Characterization and partial purification of fructose-1,6-bisphosphate aldolase from Deinococcus radiodurans

• Main Authors: Meng-Chi Lee, 李孟芝
• Other Authors: Jong-Kang Liu
• Format: Others
• Language: zh-TW
• Published: 1999
• Online Access: http://ndltd.ncl.edu.tw/handle/40579298529824090256

碩士 === 國立中山大學 === 生物學系 === 87 === The Gram positive Deinococcus radiodurans is characterized by its strongly resistant to ionized radiation and ultraviolet.

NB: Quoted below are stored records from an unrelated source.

@[simp] theorem State.misc_ctl (s : State) (p : Page) (v : Nat) (pl : List Byte) : (s.misc p v pl).ctl = s.ctl := congrArg (fun a => a.1) (State.misc_aside s p v pl)
@[simp] theorem State.misc_xlt (s : State) (p : Page) (v : Nat) (pl : List Byte) : (s.misc p v pl).xlt = s.xlt := congrArg (fun a => a.2.1) (State.misc_aside s p v pl)
@[simp] theorem State.misc_qe (s : State) (p : Page) (v : Nat) (pl : List Byte) : (s.misc p v pl).qe = s.qe := congrArg (fun a => a.2.2.1) (State.misc_aside s p v pl)
@[simp] theorem State.misc_mov (s : State) (p : Page) (v : Nat) (pl : List Byte) : (s.misc p v pl).mov = s.mov := congrArg (fun a => a.2.2.2.1) (State.misc_aside s p v pl)
@[simp] theorem State.misc_tier (s : State) (p : Page) (v : Nat) (pl : List Byte) : (s.misc p v pl).tier = s.tier := congrArg (fun a => a.2.2.2.2.1) (State.misc_aside s p v pl)
@[simp] theorem State.misc_pan (s : State) (p : Page) (v : Nat) (pl : List Byte) : (s.misc p v pl).pan = s.pan := congrArg (fun a => a.2.2.2.2.2.1) (State.misc_aside s p v pl)
@[simp] theorem State.misc_twn (s : State) (p : Page) (v : Nat) (pl : List Byte) : (s.misc p v pl).twn = s.twn := congrArg (fun a => a.2.2.2.2.2.2.1) (State.misc_aside s p v pl)
@[simp] theorem State.misc_cmn (s : State) (p : Page) (v : Nat) (pl : List Byte) : (s.misc p v pl).cmn = s.cmn := congrArg (fun a => a.2.2.2.2.2.2.2.1) (State.misc_aside s p v pl)
@[simp] theorem State.misc_dmc (s : State) (p : Page) (v : Nat) (pl : List Byte) : (s.misc p v pl).dmc = s.dmc := congrArg (fun a => a.2.2.2.2.2.2.2.2.1) (State.misc_aside s p v pl)
@[simp] theorem State.misc_flm (s : State) (p : Page) (v : Nat) (pl : List Byte) : (s.misc p v pl).flm = s.flm := congrArg (fun a => a.2.2.2.2.2.2.2.2.2.1) (State.misc_aside s p v pl)
@[simp] theorem State.misc_seq (s : State) (p : Page) (v : Nat) (pl : List Byte) : (s.misc p v pl).seq = s.seq := congrArg (fun a => a.2.2.2.2.2.2.2.2.2.2.1) (State.misc_aside s p v pl)
@[simp] theorem State.misc_hrv (s : State) (p : Page) (v : Nat) (pl : List Byte) : (s.misc p v pl).hrv = s.hrv := congrArg (fun a => a.2.2.2.2.2.2.2.2.2.2.2.1) (State.misc_aside s p v pl)
@[simp] theorem State.misc_clk (s : State) (p : Page) (v : Nat) (pl : List Byte) : (s.misc p v pl).clk = s.clk := congrArg (fun a => a.2.2.2.2.2.2.2.2.2.2.2.2.1) (State.misc_aside s p v pl)
@[simp] theorem State.misc_cip (s : State) (p : Page) (v : Nat) (pl : List Byte) : (s.misc p v pl).cip = s.cip := congrArg (fun a => a.2.2.2.2.2.2.2.2.2.2.2.2.2.1) (State.misc_aside s p v pl)
@[simp] theorem State.misc_nvs (s : State) (p : Page) (v : Nat) (pl : List Byte) : (s.misc p v pl).nvs = s.nvs := congrArg (fun a => a.2.2.2.2.2.2.2.2.2.2.2.2.2.2.1) (State.misc_aside s p v pl)
@[simp] theorem State.misc_wdn (s : State) (p : Page) (v : Nat) (pl : List Byte) : (s.misc p v pl).wdn = s.wdn := congrArg (fun a => a.2.2.2.2.2.2.2.2.2.2.2.2.2.2.2.1) (State.misc_aside s p v pl)
@[simp] theorem State.misc_mgt (s : State) (p : Page) (v : Nat) (pl : List Byte) : (s.misc p v pl).mgt = s.mgt := congrArg (fun a => a.2.2.2.2.2.2.2.2.2.2.2.2.2.2.2.2.1) (State.misc_aside s p v pl)
@[simp] theorem State.misc_mem (s : State) (p : Page) (v : Nat) (pl : List Byte) : (s.misc p v pl).mem = s.mem := congrArg (fun a => a.2.2.2.2.2.2.2.2.2.2.2.2.2.2.2.2.2.1) (State.misc_aside s p v pl)
@[simp] theorem State.misc_unit (s : State) (p : Page) (v : Nat) (pl : List Byte) : (s.misc p v pl).unit = s.unit := congrArg (fun a => a.2.2.2.2.2.2.2.2.2.2.2.2.2.2.2.2.2.2.1) (State.misc_aside s p v pl)
@[simp] theorem State.misc_timeNs (s : State) (p : Page) (v : Nat) (pl : List Byte) : (s.misc p v pl).timeNs = s.timeNs := congrArg (fun a => a.2.2.2.2.2.2.2.2.2.2.2.2.2.2.2.2.2.2.2.1) (State.misc_aside s p v pl)
@[simp] theorem State.misc_slew (s : State) (p : Page) (v : Nat) (pl : List Byte) : (s.misc p v pl).slew = s.slew := congrArg (fun a => a.2.2.2.2.2.2.2.2.2.2.2.2.2.2.2.2.2.2.2.2.1) (State.misc_aside s p v pl)
@[simp] theorem State.misc_pending (s : State) (p : Page) (v : Nat) (pl : List Byte) : (s.misc p v pl).pending = s.pending := congrArg (fun a => a.2.2.2.2.2.2.2.2.2.2.2.2.2.2.2.2.2.2.2.2.2) (State.misc_aside s p v pl)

There is little documentation on the studies of its physiology and sugar metabolism and some studies even conducted to inconsistent results. We had desmonstrated that glucose and fructose could be used as the substrate for the growth of this bacterium but with a low efficiency. We also found that D. radiodurans contained two classes of aldolase, in which the class II aldolase is an Mn-dependent enzyme. When the growth culture was supplemented with Mn(II), the class II aldolase performed a higher activity in the stationery phase cells. This enzyme exhibited the highest activity at neutral pH and was more stable in lower temperature. The enzyme activity was propotional to the concentration of Mn(II). However, too much Mn(II) could also inhibit the activity of this enzyme. For the purification of class II aldolase, we had ever assessed the efficacy of the following chromatographic columns：DEAE Sepharose CL-6B, DEAE cellulose, Q-Sepharose Fast-Flow（QAE）, Superdex 200, Superose 12, Sephadex G-100, and Phenyl-Sepharose. We found out that the QAE chromatrography column and Amicon ultrafiltration derived the best purification result and the enzyme activity was triple than those of the originally S2 crude extract. The effectiveness of protein purification was also monitored and confirmed by the SDS-PAGE electrphoresis.